Discussion Questions for Sarah Bessey: Ordinary Miracles
1. Do you believe in miracles? Author and preacher Sarah Bessey grew up in a tradition that believed not just in the possibility of signs and wonders but an expectation of them. What shaped your beliefs?
2. One of the gifts of Pentecostalism, according to Sarah, is a belief that God longs for our healing. But on the flip side of this theological place lives a belief that if we are not healed, then it must mean we did something wrong. Have you ever experienced this kind of if/then faith? What was the formula you were given for healing?
3. It wasn’t until her dad became very sick and the miracles didn’t appear like her family had hoped that Sarah started seeing healing differently: messy, painful, collaborative, marked from the inside out. When has healing not come as you had hoped? What did you experience instead?
4. When Kate is feeling frustrated by her body, or like “a bag of meat,” Sarah often reminds her, “Yes, but that is also God’s home.” If your body is also God’s home, what kind of home is it? Describe or draw it using all five senses—and with tenderness.
5. Sarah describes a terrible car accident she had years ago as a “slow burn of grief.” Loss after loss reminded her that she was not the person she once was. When have you had to grieve the person you once were to embrace the person you now are?
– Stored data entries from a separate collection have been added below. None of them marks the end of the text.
-- ==== Sys2Proof/Laws/State.lean ====
section
/-! SUPPORT. One lemma per field per update: what the shared operations leave alone, and what a plain update writes. -/

namespace Sys2Proof.Machine

/-! Another window. -/

@[simp] theorem withWin_now (s : State) (w : Window) : (s.withWin w).now = s.now := rfl
@[simp] theorem withWin_pending (s : State) (w : Window) : (s.withWin w).pending = s.pending := rfl
@[simp] theorem withWin_freeCount (s : State) (w : Window) : (s.withWin w).freeCount = s.freeCount := rfl
@[simp] theorem withWin_pins (s : State) (w : Window) : (s.withWin w).pins = s.pins := rfl
@[simp] theorem withWin_addr (s : State) (w : Window) : (s.withWin w).addr = s.addr := rfl
@[simp] theorem withWin_cfg (s : State) (w : Window) : (s.withWin w).cfg = s.cfg := rfl
@[simp] theorem withWin_win (s : State) (w : Window) : (s.withWin w).win = w := rfl
@[simp] theorem withWin_pinch (s : State) (w : Window) : (s.withWin w).pinch = s.pinch := rfl
@[simp] theorem withWin_latch (s : State) (w : Window) : (s.withWin w).latch = s.latch := rfl
@[simp] theorem withWin_intent (s : State) (w : Window) : (s.withWin w).intent = s.intent := rfl
@[simp] theorem withWin_keys (s : State) (w : Window) : (s.withWin w).keys = s.keys := rfl
@[simp] theorem withWin_search (s : State) (w : Window) : (s.withWin w).search = s.search := rfl
@[simp] theorem withWin_line (s : State) (w : Window) : (s.withWin w).line = s.line := rfl
@[simp] theorem withWin_census (s : State) (w : Window) : (s.withWin w).census = s.census := rfl
@[simp] theorem withWin_power (s : State) (w : Window) : (s.withWin w).power = s.power := rfl
@[simp] theorem withWin_store (s : State) (w : Window) : (s.withWin w).store = s.store := rfl

/-! A spent press (R14). -/

@[simp] theorem heldInput_now (b : Bool) (s : State) : (markSpent b s).now = s.now := rfl
@[simp] theorem heldInput_pending (b : Bool) (s : State) : (markSpent b s).pending = s.pending := rfl
@[simp] theorem heldInput_freeCount (b : Bool) (s : State) : (markSpent b s).freeCount = s.freeCount := rfl
@[simp] theorem heldInput_addr (b : Bool) (s : State) : (markSpent b s).addr = s.addr := rfl
@[simp] theorem heldInput_cfg (b : Bool) (s : State) : (markSpent b s).cfg = s.cfg := rfl
@[simp] theorem heldInput_win (b : Bool) (s : State) : (markSpent b s).win = s.win := rfl
@[simp] theorem heldInput_pinch (b : Bool) (s : State) : (markSpent b s).pinch = s.pinch := rfl
@[simp] theorem heldInput_latch (b : Bool) (s : State) : (markSpent b s).latch = s.latch := rfl
@[simp] theorem heldInput_intent (b : Bool) (s : State) : (markSpent b s).intent = s.intent := rfl
@[simp] theorem heldInput_keys (b : Bool) (s : State) : (markSpent b s).keys = s.keys := rfl
@[simp] theorem heldInput_search (b : Bool) (s : State) : (markSpent b s).search = s.search := rfl
@[simp] theorem heldInput_line (b : Bool) (s : State) : (markSpent b s).line = s.line := rfl
@[simp] theorem heldInput_census (b : Bool) (s : State) : (markSpent b s).census = s.census := rfl
@[simp] theorem heldInput_power (b : Bool) (s : State) : (markSpent b s).power = s.power := rfl
@[simp] theorem heldInput_store (b : Bool) (s : State) : (markSpent b s).store = s.store := rfl

/-! The local switch at a detent (R14). -/

@[simp] theorem setHold_now (d : Option Direction) (b : Bool) (s : State) : (setHold d b s).now = s.now := rfl
@[simp] theorem setHold_pending (d : Option Direction) (b : Bool) (s : State) : (setHold d b s).pending = s.pending := rfl
@[simp] theorem setHold_freeCount (d : Option Direction) (b : Bool) (s : State) : (setHold d b s).freeCount = s.freeCount := rfl
@[simp] theorem setHold_pins (d : Option Direction) (b : Bool) (s : State) : (setHold d b s).pins = { s.pins with localHold := d, localSpent := b } := rfl
@[simp] theorem setHold_addr (d : Option Direction) (b : Bool) (s : State) : (setHold d b s).addr = s.addr := rfl
@[simp] theorem setHold_cfg (d : Option Direction) (b : Bool) (s : State) : (setHold d b s).cfg = s.cfg := rfl
@[simp] theorem setHold_win (d : Option Direction) (b : Bool) (s : State) : (setHold d b s).win = s.win := rfl
@[simp] theorem setHold_pinch (d : Option Direction) (b : Bool) (s : State) : (setHold d b s).pinch = s.pinch := rfl
@[simp] theorem setHold_latch (d : Option Direction) (b : Bool) (s : State) : (setHold d b s).latch = s.latch := rfl
@[simp] theorem setHold_intent (d : Option Direction) (b : Bool) (s : State) : (setHold d b s).intent = s.intent := rfl
@[simp] theorem setHold_keys (d : Option Direction) (b : Bool) (s : State) : (setHold d b s).keys = s.keys := rfl
@[simp] theorem setHold_search (d : Option Direction) (b : Bool) (s : State) : (setHold d b s).search = s.search := rfl
@[simp] theorem setHold_line (d : Option Direction) (b : Bool) (s : State) : (setHold d b s).line = s.line := rfl
@[simp] theorem setHold_census (d : Option Direction) (b : Bool) (s : State) : (setHold d b s).census = s.census := rfl
@[simp] theorem setHold_power (d : Option Direction) (b : Bool) (s : State) : (setHold d b s).power = s.power := rfl
@[simp] theorem setHold_store (d : Option Direction) (b : Bool) (s : State) : (setHold d b s).store = s.store := rfl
6. When tragedy struck, both Kate and Sarah had to let go of the notion that they were special—or at least more special than anyone else. For instance, Sarah went from asking “Why me?” to “Why not me?” What’s so comforting about the realization that your suffering is common?
7. Sarah had an undeniable experience of being physically healed when she was invited to the Vatican. And yet she was not healed of everything. She describes living with her other ailments now as living with her companions. What do you make of Sarah’s tricky, beautiful healing story? Do you have a tricky, beautiful healing story of your own to tell?
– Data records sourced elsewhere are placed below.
namespace Sys2Proof.Proofs.Trailing

open Sys2Proof Sys2Proof.Machine Sys2Proof.Proofs.Steps Sys2Proof.Proofs.Invariants Sys2Proof.Proofs.KeyFrames
open Sys2Proof.Proofs.Ends Sys2Proof.Proofs.Glass Sys2Proof.Proofs.Delivery Sys2Proof.Proofs.Release Sys2Proof.Proofs.Intents
open Sys2Proof.Proofs.Crash Sys2Proof.Proofs.Arbiter Sys2Proof.Proofs.Touches


section
variable {a s t u : State} {r old : Request} {o : Outcome}

/-- The same spine before. -/
theorem Trails.since (h : Trails t u) (k : spineOf t = spineOf s) : Trails s u := Trails.trans (.same k) h

/-! ## The window controller's own changes -/

@[simp] theorem spine_queueRecord (i : RecordId) (s : State) : spineOf (queueRecord i s) = spineOf s := by
  rw [queueRecord_eq]
  rfl

@[simp] theorem spine_withWin (s : State) (w : Window) : spineOf (s.withWin w) = spineOf s := rfl

@[simp] theorem spine_motorTo (m : Motor) (s : State) : spineOf (motorTo m s) = spineOf s := by
  rw [(motorTo_reglazed m s).eq]
  rfl

@[simp] theorem spine_motionStart (r : Request) (s : State) : spineOf (motionStart r s) = spineOf s := rfl

@[simp] theorem spine_markMoving (s : State) : spineOf (markMoving s) = spineOf s := by
  unfold markMoving
  split
  · rfl
  · simp

@[simp] theorem spine_markRest (s : State) : spineOf (markRest s) = spineOf s := by
  unfold markRest
  split
  · split <;> simp
  · rfl

@[simp] theorem spine_drive (d : Direction) (m : MotionState) (s : State) : spineOf (drive d m s) = spineOf s := by
  unfold drive
  simp

@[simp] theorem spine_motorStart (d : Direction) (s : State) : spineOf (motorStart d s) = spineOf s :=
  spine_drive d .starting _

@[simp] theorem spine_pauseMotion (s : State) : spineOf (pauseMotion s) = spineOf s := spine_motorTo .off s

@[simp] theorem spine_brake (s : State) : spineOf (brake s) = spineOf s := spine_motorTo .braked s

@[simp] theorem spine_grantIdle (r : Request) (s : State) : spineOf (grantIdle r s) = spineOf s := by
  unfold grantIdle
  simp only
  split <;> simp

@[simp] theorem spine_takeOver (old r : Request) (s : State) : spineOf (takeOver old r s) = spineOf s := by
  unfold takeOver
  split
  · simp
  · simp
  · split
    · simp only
      split <;> simp
    · simp

@[simp] theorem spine_replaceRequest (r : Request) (s : State) : spineOf (replaceRequest r s) = spineOf s := by
  unfold replaceRequest
  split <;> rfl

@[simp] theorem spine_endAtOnce (r : Request) (s : State) : spineOf (endAtOnce r s) = spineOf s := rfl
8. Suffering is particularly hard when there are no landmarks, no horizons, no end game that we can look to when it will all matter. What do you hold onto when certainty is no longer an anchor? What do you let go of when meaning is no longer a lighthouse? How do you hold the hard things with the good things and not let either drown each other out?
9. Sarah loves writing about ordinary suffering and ordinary goodness because it helps her to notice God’s presence among the small things of her own life. How are you noticing the divine in and through your ordinary body?
10. Kate ends this podcast episode with a blessing, “May you be ruthless in your search for goodness and hope and joy, even as your world shrinks. May you know that your very flesh and bones is God’s home. And it is good. As Sarah says, may you learn to look at your own unanswered prayers directly in the eye and pray still.” What unanswered prayer will you pray for still?
Bonus: After listening to this week’s podcast, what part of Kate and Sarah’s conversation resonated with you most? What insight will you carry with you?